### Extracted data entries
-- ==== Sys2Proof/Machine/Finish.lean ====
section
/-!
DEFINITION. What follows every step: resolutions are applied (R387), waits that are over end (R270, R301, R304), splits and
join records settle (R90 to R94), and a group whose last lanes have exited begins its exit (R141).
-/
namespace Sys2Proof.Machine

/-- R270: the WAITCNTs of a group whose counter is low enough end. -/
def stepCount (s : State) (gid : Nat) : State :=
  match Map.find s.groups gid with
  | none => s
  | some g =>
    g.splits.foldl (fun s p =>
      match p.2.wait with
      | .count cc n =>
        if g.oc cc ≤ n then
          { ownCopies s gid cc with groups := Map.modify s.groups gid (fun g => g.endWait p.1) }
        else s
      | _ => s) s

/-- R141, R266: the last lanes of a group have exited: its RED entries drain, a handler group's too, and its pegs are
abandoned. DESIGN CHOICE, log 55. -/
def beginExit (s : State) (gid : Nat) : State :=
  match Map.find s.groups gid with
  | none => s
  | some g =>
    if g.exiting || g.exited != BitVec.allOnes 32 then s
    else
      let s1 := s.putG gid { g with exiting := true, splits := [], recs := [] }
      if g.handler.isSome then flushPoint s1 gid else abandonPegs (flushPoint s1 gid) g

/-- Everything of one group that may change without an instruction of its own. -/
def tidyGroup (s : State) (gid : Nat) : State :=
  stepCount (stepPublish (reportHeld (applyResolutions (resolveExited s gid) gid) gid) gid) gid

/-- Settles one group after an event with no instruction that issues. A spill fault is of the slot or the wait that a split has passed
when it arrives (R94), and else, as after a KILL, of the lowest split. DESIGN CHOICE, log 4. -/
def settleFree (s : State) (gid : Nat) : State :=
  match Map.find s.groups gid with
  | none => s
  | some g =>
    if g.parked then s
    else
      let g1 := refreshSpilled s g
      match settle s gid g1 g1 with
      | .ok s1 => s1
      | .spill c d va who =>
        match who.bind (fun p => (Map.find g.splits p).map (fun sp => (p, prevPc sp.pc, sp))),
            g.splits.head?.map (fun x => (x.1, x.2.pc, x.2)) with
        | some (pos, pc, sp), _ | none, some (pos, pc, sp) =>
          raiseTrap s { gid := gid, pos := pos, pc := pc, act := sp.mask, kind := 1, ref := 0 }
            { cause := c, detail := d, addr := [(lowLane sp.mask, va)] }
        | none, none => s

/-- R94: the fault of a spill access that an instruction's event caused leaves the instruction undone. DEDUCED, log 26. -/
def blameSpill (before : State) (gid pos : Nat) (c d : Nat) (va : DWord) : State :=
  match (Map.find before.groups gid).bind (fun g => Map.find g.splits pos) with
  | none => before
  | some sp =>
    let act := sp.only.getD sp.mask
    raiseTrap before { gid := gid, pos := pos, pc := sp.pc, act := act, kind := 1, ref := 0 }
      { cause := c, detail := d, addr := [(lowLane act, va)] }

/-- The issuing group settles after its instruction; `before` is the state in which the instruction issued. One that wrote s63 leaves
the spilled records to be read where s63 now says (R94). DEDUCED, log 26. -/
def settleIssuer (before s : State) (gid pos : Nat) : State :=
  match Map.find s.groups gid with
  | none => s
  | some g =>
    if g.parked then s
    else
      let old := Map.get g before.groups gid
      let moved := Map.get 0 g.s 63 != Map.get 0 old.s 63
      let g1 := if moved then refreshSpilled s g else g
      match settle s gid (if moved then g1 else old) g1 with
      | .ok s1 => s1
      | .spill c d va _ => blameSpill before gid pos c d va

/-- R59: every split that stands at a null slot passes it. DEDUCED, log 93. -/
def passNulls (s : State) (gid : Nat) : State :=
  match Map.find s.groups gid with
  | none => s
  | some g =>
    if groupRuns s g && g.splits.any (fun p => p.2.overNull) then
      s.putG gid (g.splits.foldl (fun g p => if p.2.overNull then g.passNull p.1 p.2 else g) g)
    else s

/-- R59, R90: null slots are passed one after the other, and what R90 asks at each slot is done before the next. DEDUCED, log 93. -/
def slideNulls : Nat → State → State
  | 0, s => s
  | n + 1, s =>
    if s.groups.any (fun g => groupRuns s g.2 && g.2.splits.any (fun p => p.2.overNull)) then
      slideNulls n ((Map.keys s.groups).foldl settleFree ((Map.keys s.groups).foldl passNulls s))
    else s

/-- What waited until every frame holds a write is done (R324, R346, R373). DEDUCED, log 24. -/
def endJob (s : State) (n : Nat) (j : FrameJob) : State :=
  if s.frameQ.any (fun u => u.owner == .job n) then s
  else
    let s1 := { s with frameJobs := Map.del s.frameJobs n }
    match j with
    | .reply p m => (match ctxOfJob s1 p.job with | some ctx => replyTo s1 ctx p m | none => s1.send m)
    | .record ctx bar => creditRecord s1 ctx bar
    | .piece core op tag lines => pieceInFrames s1 core op tag lines

/-- Every such job. -/
def endJobs (s : State) : State := s.frameJobs.foldl (fun s j => endJob s j.1 j.2) s

/-- The end of a step: `before` is the state in which its instruction issued, if one did. DESIGN CHOICE, log 4, 98. -/
def finish (before s : State) : State :=
  let s1 := endJobs (match before.cur with
    | some (gid, pos) => settleIssuer before s gid pos
    | none => s)
  let s2 := (Map.keys s1.groups).foldl tidyGroup s1
  let s3 := slideNulls 8 ((Map.keys s2.groups).foldl settleFree s2)
  let s4 := (Map.keys s3.groups).foldl beginExit s3
  { followSaved before (throttleAll (stepGrid s4)) with cur := none, curProc := none, free := s.free + 1 }

end Sys2Proof.Machine
end

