/-- PLACE_CLUSTER: head records are taken; then of the queues whose next cluster fits, the highest priority, round-robin
among equals, has one cluster placed (R40, R41, R45). DEDUCED, log 54. -/
def execPlaceCluster (s : State) : Host.Outcome State Fault Refusal :=
  let s1 := (Map.keys s.lqs).foldl prepQueue s
  let ready := (Map.keys s1.lqs).filter (fun n => (queuePlace s1 n).isSome)
  match minBy (fun n => [8 - (s1.lqAt n).prio, (n + 63 - s1.lastQueue) % 64]) ready with
  | none => .next s1
  | some n =>
    match queuePlace s1 n with
    | none => .next s1
    | some (lid, l, o, k, qd, cores, idx, ranges) => .next (placeOne s1 n lid l o k qd cores idx ranges)

/-! ### Exit and completion (R43, R141) -/

/-- R141 step 3: nothing that the group's flags and counters count is left, no access of its log, no RED entry held, no
origin unresolved. DESIGN CHOICE, log 55. -/
def releasable (s : State) (gid : Nat) (g : Group) : Bool :=
  g.exiting && g.entries.isEmpty && g.red.isEmpty && g.cf.all (fun c => c.2 == 0) && g.ocCopy == 0 && g.ocMat == 0 &&
  g.ocGath == 0 && g.ocColl == 0 && g.openOrg.isEmpty && g.resolved.isEmpty &&
  s.barRed.all (fun b => b.2.2.all (fun r => r.gid != gid)) && s.gridBars.all (fun b => b.red.all (fun r => r.gid != gid))

/-- R398: while its context is not active on its core, a group's age stands still, and `lastIssue` holds it. DEDUCED, log 75. -/
def sleepGroups (s : State) (core ctx : Nat) : State :=
  { s with groups := s.groups.map (fun g =>
      if g.2.core == core && g.2.ctx == ctx then (g.1, { g.2 with lastIssue := g.2.age s }) else g) }

/-- R396, R398: a context becomes active on a core: what lies in its save area is filled in, and ages go on. DEDUCED, log 75. -/
def wakeGroups (s0 : State) (core ctx : Nat) : State :=
  let s := fillCore s0 core ctx
  { s with groups := s.groups.map (fun g =>
      if g.2.core == core && g.2.ctx == ctx then (g.1, { g.2 with lastIssue := s.clk / 10 - g.2.lastIssue }) else g) }

/-- The core's banks when a context may have left them: its active context is its shadow, or another that is placed there.
A switch in progress settles them itself. -/
def nextActive (s : State) (core : Nat) : State :=
  let c := s.coreAt core
  let has (ctx : Nat) : Bool := s.groups.any (fun g => g.2.core == core && g.2.ctx == ctx)
  if c.incoming.isSome then s
  else
    match c.active.filter has with
    | some _ => s.putCore core { c with shadow := c.shadow.filter has }
    | none =>
      match (c.shadow.filter has).orElse (fun _ => (s.groups.find? (fun g => g.2.core == core)).map (fun g => g.2.ctx)) with
      | none => s.putCore core { c with active := none, shadow := none }
      | some b => wakeGroups (s.putCore core { c with active := some b, shadow := none }) core b

/-- R141 step 4: a group's resources are released, and its team's with its last group. DESIGN CHOICE, log 55. -/
def releaseGroup (s : State) (gid : Nat) (g : Group) : State :=
  let s1 := { s with groups := Map.del s.groups gid }
  if g.handler.isSome then s1
  else
    let q := s1.lqAt g.queue
    let s2 := s1.putLq g.queue { q with spilled := q.spilled.filter (· != g.stack) }
    let last := !s2.groups.any (fun x => x.2.team == g.team)
    let s3 := if !last then s2
      else
        let cl := match Map.find s2.teams g.team with | some t => t.cluster | none => 0
        let cs := Map.modify s2.clusters cl (fun c => { c with teams := c.teams.filter (· != g.team) })
        { s2 with teams := Map.del s2.teams g.team, clusters := cs.filter (fun c => !c.2.teams.isEmpty) }
    nextActive s3 g.core

/-- GROUP_EXIT_RELEASE (R141). -/
def execGroupExitRelease (gid : Nat) (s : State) : Host.Outcome State Fault Refusal :=
  match Map.find s.groups gid with
  | none => .next s
  | some g => if releasable s gid g then .next (releaseGroup s gid g) else .next s

/-- R43: a queued update that a group which has exited wrote or has seen, or that its copy wrote. DEDUCED, log 25. -/
def FrameUpd.leftBehind (u : FrameUpd) (s : State) : Bool :=
  let gone (gid : Nat) : Bool := (Map.find s.groups gid).isNone
  u.knows.any gone || (match u.owner with | .copy gid _ _ => gone gid | _ => false)
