/-- REPEAT: the b words that follow run n times (R368). -/
def execScribeRepeat (d : BitVec 4) (b : BitVec 8) (n : BitVec 9) (s : State) : Host.Outcome State Fault Refusal :=
  asScribe s (fun c =>
    let w := c.inv.word
    .ok (c.x, { (c.inv.setK d 0) with
      word := w + 1, rep := some { d := d.toNat, i := 0, n := n.toNat, lo := w + 1, hi := w + b.toNat } }))

/-- An invocation ends: its emitted packets leave in order, then the packet's own fate. -/
def endKernel (s : State) (f : State → Kn → State) : Host.Outcome State Fault Refusal :=
  match kernelOf s with
  | none => .fault .noIssuer
  | some c =>
    let s1 := s.putScribe c.proc { c.x with inv := none }
    .next (f (sendEmits s1 c.proc c.inv.emits) c)

/-- PASS: the packet goes on towards DEST; a drain marker goes on unchanged (R368). -/
def execPass (s : State) : Host.Outcome State Fault Refusal :=
  endKernel s (fun s c => forward s (if c.inv.pkt.cls == 0x13 then c.inv.arrived else c.inv.pkt) c.inv.dir)

/-- DROP: the packet is discarded (R368). -/
def execDrop (s : State) : Host.Outcome State Fault Refusal :=
  endKernel s (fun s c => discard s (if c.inv.pkt.cls == 0x13 then c.inv.arrived else c.inv.pkt) c.inv.dir)

/-- TRAPK: ends with cause KTRAP (R368). -/
def execTrapk (k : BitVec 8) (s : State) : Host.Outcome State Fault Refusal :=
  asScribe s (fun _ => .error (kKtrap, k.toNat))

/-! ### Dispatch -/

/-- An invocation at its start: every register zero (R356, R359). -/
def Invocation.start (s : State) (q : Queued) : Invocation :=
  { job := q.job, word := q.entry, steps := 0, z := [], k := [], m := [], pkt := q.pkt, arrived := q.pkt, dir := q.dir,
    time := s.gtc.setWidth 32, emits := [], rep := none }

/-- R371: a malformed collective step. -/
def pktMalformed (p : Packet) : Bool :=
  p.cls == 0x11 && ((decide (p.mcount ≤ p.member) && p.member != 0xFFFF) || p.plen != 64)

/-- R375: a waiting snapshot of a job: the packets that its processor accepted before it come first, whatever their job. -/
def gateShut (s : State) (proc job : Nat) : Bool := s.snapGate.any (fun g => g.1 == proc && g.2.1 == job && g.2.2 == 0)
def gateStep (s : State) (proc : Nat) : State :=
  { s with snapGate := s.snapGate.map (fun g => if g.1 == proc then (g.1, g.2.1, g.2.2 - 1) else g) }

/-- SCRIBE_DISPATCH: the processor starts on the oldest accepted packet (R359); a malformed one traps at once (R371). A
packet whose job is no longer bound passes on unchanged. DESIGN CHOICE, log 80. -/
def execScribeDispatch (proc : Nat) (s : State) : Host.Outcome State Fault Refusal :=
  let x := s.scribeAt proc
  match x.inv, x.queue with
  | none, q :: rest =>
    if gateShut s proc q.job then .next s
    else
      let s1 := gateStep s proc
      let i := Invocation.start s1 q
      match x.jobs.find? (fun j => j.job == q.job) with
      | none => .next (forward (s1.putScribe proc { x with queue := rest }) q.pkt q.dir)
      | some j =>
        let x1 := { x with queue := rest, inv := some i }
        if pktMalformed q.pkt then .next (scribeTrap s1 { proc := proc, x := x1, inv := i, job := j } kMalformed 1)
        else .next (s1.putScribe proc x1)
  | _, _ => .next s

/-- A word about to execute: the invocation with one step more, or none with the trap STEP taken (R369). DESIGN CHOICE, log 98. -/
def scribeWord (s : State) (proc : Nat) : Option (Except State (Option Instr × State)) :=
  match kernelOf { s with curProc := some proc } with
  | none => none
  | some c =>
    if c.job.slim ≤ c.inv.steps then some (.error (scribeTrap s c kStep 0))
    else
      let w := Map.get 0 c.x.code (16 * c.job.cbase + c.inv.word)
      some (.ok (decodeScribe w.toNat,
        { (s.putScribe proc { c.x with inv := some { c.inv with steps := c.inv.steps + 1 } }) with curProc := some proc }))

/-- PACKET_ACCEPT: a hooked packet enters its processor's queue: one that arrives, or one of this device that waits at the
switch for room (R359). A packet no hook takes is delivered. -/
def execPacketAccept (p : Packet) (dir : Nat) (s : State) : Host.Outcome State Fault Refusal :=
  if dir == 0 then
    let q := { p with acked := false }
    if !linked s then .next s
    else if foreign s p.job p.src then .next (s.nack q 4 0 0)
    else match hookFor s q 0 with
    | none => .next (forward s { q with dest := jobRank s p.job } 0)
    | some h => .next ((enqueue s h q 0).getD s)
  else if s.out.contains (.held p) then
    let s1 := { s with out := s.out.erase (.held p) }
    match hookFor s p 1 with
    | none => .next (forward s1 p 1)
    | some h => .next ((enqueue s1 h p 1).getD s)
  else .next s

end Sys2Proof.Machine
end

### What the exercise asks
Only the lines above from the line containing "if s.frameQ.any (fun" through the line containing "creditRecord s1 ctx bar" should be retyped, exactly and with both ends included.

### Exercise answer
  if s.frameQ.any (fun u => u.owner == .job n) then s
  else
    let s1 := { s with frameJobs := Map.del s.frameJobs n }
    match j with
    | .reply p m => (match ctxOfJob s1 p.job with | some ctx => replyTo s1 ctx p m | none => s1.send m)
    | .record ctx bar => creditRecord s1 ctx bar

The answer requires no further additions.